-- ==== Sys2Proof/Laws/State.lean ====
section
/-! SUPPORT. What each named update of the state leaves in each field, so that no later proof unfolds a record update. -/

namespace Sys2Proof.Machine

@[simp] theorem clearOutputs_fb (s : State) : (clearOutputs s).fb = s.fb := rfl
@[simp] theorem clearOutputs_widx (s : State) : (clearOutputs s).widx = s.widx := rfl
@[simp] theorem clearOutputs_wb (s : State) : (clearOutputs s).wb = s.wb := rfl
@[simp] theorem clearOutputs_ropen (s : State) : (clearOutputs s).ropen = s.ropen := rfl
@[simp] theorem clearOutputs_fatal (s : State) : (clearOutputs s).fatal = s.fatal := rfl
@[simp] theorem clearOutputs_cause (s : State) : (clearOutputs s).cause = s.cause := rfl
@[simp] theorem clearOutputs_txlog (s : State) : (clearOutputs s).txlog = s.txlog := rfl
@[simp] theorem clearOutputs_frameOut (s : State) : (clearOutputs s).frameOut = none := rfl
@[simp] theorem clearOutputs_buttonsOut (s : State) : (clearOutputs s).buttonsOut = none := rfl
@[simp] theorem clearOutputs_btnMap (s : State) : (clearOutputs s).btnMap = s.btnMap := rfl
@[simp] theorem clearOutputs_host (s : State) : (clearOutputs s).host = s.host := rfl
@[simp] theorem clearOutputs_reqs (s : State) : (clearOutputs s).reqs = s.reqs := rfl
@[simp] theorem clearOutputs_actuatorTape (s : State) : (clearOutputs s).actuatorTape = s.actuatorTape := rfl
@[simp] theorem clearOutputs_sensorTape (s : State) : (clearOutputs s).sensorTape = s.sensorTape := rfl
@[simp] theorem clearOutputs_transportTape (s : State) : (clearOutputs s).transportTape = s.transportTape := rfl
@[simp] theorem clearOutputs_draws (s : State) : (clearOutputs s).draws = s.draws := rfl

@[simp] theorem putOutputs_fb (f : Frame) (st : ButtonState) (s : State) : (putOutputs f st s).fb = s.fb := rfl
@[simp] theorem putOutputs_widx (f : Frame) (st : ButtonState) (s : State) : (putOutputs f st s).widx = s.widx := rfl
@[simp] theorem putOutputs_wb (f : Frame) (st : ButtonState) (s : State) : (putOutputs f st s).wb = s.wb := rfl
@[simp] theorem putOutputs_ropen (f : Frame) (st : ButtonState) (s : State) : (putOutputs f st s).ropen = s.ropen := rfl
@[simp] theorem putOutputs_fatal (f : Frame) (st : ButtonState) (s : State) : (putOutputs f st s).fatal = s.fatal := rfl
@[simp] theorem putOutputs_cause (f : Frame) (st : ButtonState) (s : State) : (putOutputs f st s).cause = s.cause := rfl
@[simp] theorem putOutputs_txlog (f : Frame) (st : ButtonState) (s : State) : (putOutputs f st s).txlog = s.txlog := rfl
@[simp] theorem putOutputs_frameOut (f : Frame) (st : ButtonState) (s : State) : (putOutputs f st s).frameOut = some f := rfl
@[simp] theorem putOutputs_buttonsOut (f : Frame) (st : ButtonState) (s : State) : (putOutputs f st s).buttonsOut = some st := rfl
@[simp] theorem putOutputs_btnMap (f : Frame) (st : ButtonState) (s : State) : (putOutputs f st s).btnMap = s.btnMap := rfl
@[simp] theorem putOutputs_host (f : Frame) (st : ButtonState) (s : State) : (putOutputs f st s).host = s.host := rfl
@[simp] theorem putOutputs_reqs (f : Frame) (st : ButtonState) (s : State) : (putOutputs f st s).reqs = s.reqs := rfl
@[simp] theorem putOutputs_actuatorTape (f : Frame) (st : ButtonState) (s : State) : (putOutputs f st s).actuatorTape = s.actuatorTape := rfl
@[simp] theorem putOutputs_sensorTape (f : Frame) (st : ButtonState) (s : State) : (putOutputs f st s).sensorTape = s.sensorTape := rfl
@[simp] theorem putOutputs_transportTape (f : Frame) (st : ButtonState) (s : State) : (putOutputs f st s).transportTape = s.transportTape := rfl
@[simp] theorem putOutputs_draws (f : Frame) (st : ButtonState) (s : State) : (putOutputs f st s).draws = s.draws := rfl

@[simp] theorem raiseFatal_fb (c : Cause) (s : State) : (raiseFatal c s).fb = s.fb := rfl
@[simp] theorem raiseFatal_widx (c : Cause) (s : State) : (raiseFatal c s).widx = s.widx := rfl
@[simp] theorem raiseFatal_wb (c : Cause) (s : State) : (raiseFatal c s).wb = s.wb := rfl
@[simp] theorem raiseFatal_ropen (c : Cause) (s : State) : (raiseFatal c s).ropen = s.ropen := rfl
@[simp] theorem raiseFatal_fatal (c : Cause) (s : State) : (raiseFatal c s).fatal = true := rfl
@[simp] theorem raiseFatal_cause (c : Cause) (s : State) : (raiseFatal c s).cause = causeCode c := rfl
@[simp] theorem raiseFatal_txlog (c : Cause) (s : State) : (raiseFatal c s).txlog = s.txlog := rfl
@[simp] theorem raiseFatal_frameOut (c : Cause) (s : State) : (raiseFatal c s).frameOut = none := rfl
@[simp] theorem raiseFatal_buttonsOut (c : Cause) (s : State) : (raiseFatal c s).buttonsOut = none := rfl
@[simp] theorem raiseFatal_btnMap (c : Cause) (s : State) : (raiseFatal c s).btnMap = s.btnMap := rfl
@[simp] theorem raiseFatal_host (c : Cause) (s : State) : (raiseFatal c s).host = s.host := rfl
@[simp] theorem raiseFatal_reqs (c : Cause) (s : State) : (raiseFatal c s).reqs = s.reqs := rfl
@[simp] theorem raiseFatal_actuatorTape (c : Cause) (s : State) : (raiseFatal c s).actuatorTape = s.actuatorTape := rfl
@[simp] theorem raiseFatal_sensorTape (c : Cause) (s : State) : (raiseFatal c s).sensorTape = s.sensorTape := rfl
@[simp] theorem raiseFatal_transportTape (c : Cause) (s : State) : (raiseFatal c s).transportTape = s.transportTape := rfl
@[simp] theorem raiseFatal_draws (c : Cause) (s : State) : (raiseFatal c s).draws = s.draws := rfl

@[simp] theorem withRequests_fb (rest : List Byte) (s : State) : (withRequests rest s).fb = s.fb := rfl
@[simp] theorem withRequests_widx (rest : List Byte) (s : State) : (withRequests rest s).widx = s.widx := rfl
@[simp] theorem withRequests_wb (rest : List Byte) (s : State) : (withRequests rest s).wb = s.wb := rfl
@[simp] theorem withRequests_ropen (rest : List Byte) (s : State) : (withRequests rest s).ropen = s.ropen := rfl
@[simp] theorem withRequests_fatal (rest : List Byte) (s : State) : (withRequests rest s).fatal = s.fatal := rfl
@[simp] theorem withRequests_cause (rest : List Byte) (s : State) : (withRequests rest s).cause = s.cause := rfl
@[simp] theorem withRequests_txlog (rest : List Byte) (s : State) : (withRequests rest s).txlog = s.txlog := rfl
@[simp] theorem withRequests_frameOut (rest : List Byte) (s : State) : (withRequests rest s).frameOut = s.frameOut := rfl
@[simp] theorem withRequests_buttonsOut (rest : List Byte) (s : State) : (withRequests rest s).buttonsOut = s.buttonsOut := rfl
@[simp] theorem withRequests_btnMap (rest : List Byte) (s : State) : (withRequests rest s).btnMap = s.btnMap := rfl
@[simp] theorem withRequests_host (rest : List Byte) (s : State) : (withRequests rest s).host = s.host := rfl
@[simp] theorem withRequests_reqs (rest : List Byte) (s : State) : (withRequests rest s).reqs = rest := rfl
@[simp] theorem withRequests_actuatorTape (rest : List Byte) (s : State) : (withRequests rest s).actuatorTape = s.actuatorTape := rfl
@[simp] theorem withRequests_sensorTape (rest : List Byte) (s : State) : (withRequests rest s).sensorTape = s.sensorTape := rfl
@[simp] theorem withRequests_transportTape (rest : List Byte) (s : State) : (withRequests rest s).transportTape = s.transportTape := rfl
@[simp] theorem withRequests_draws (rest : List Byte) (s : State) : (withRequests rest s).draws = s.draws := rfl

* _Requirement_: Exact copies of the line containing "rest s).transportTape = s.transportTape := rfl" and of every line after it through the end of the entries are all that should be output.

* _Solution below_:
@[simp] theorem withRequests_transportTape (rest : List Byte) (s : State) : (withRequests rest s).transportTape = s.transportTape := rfl
@[simp] theorem withRequests_draws (rest : List Byte) (s : State) : (withRequests rest s).draws = s.draws := rfl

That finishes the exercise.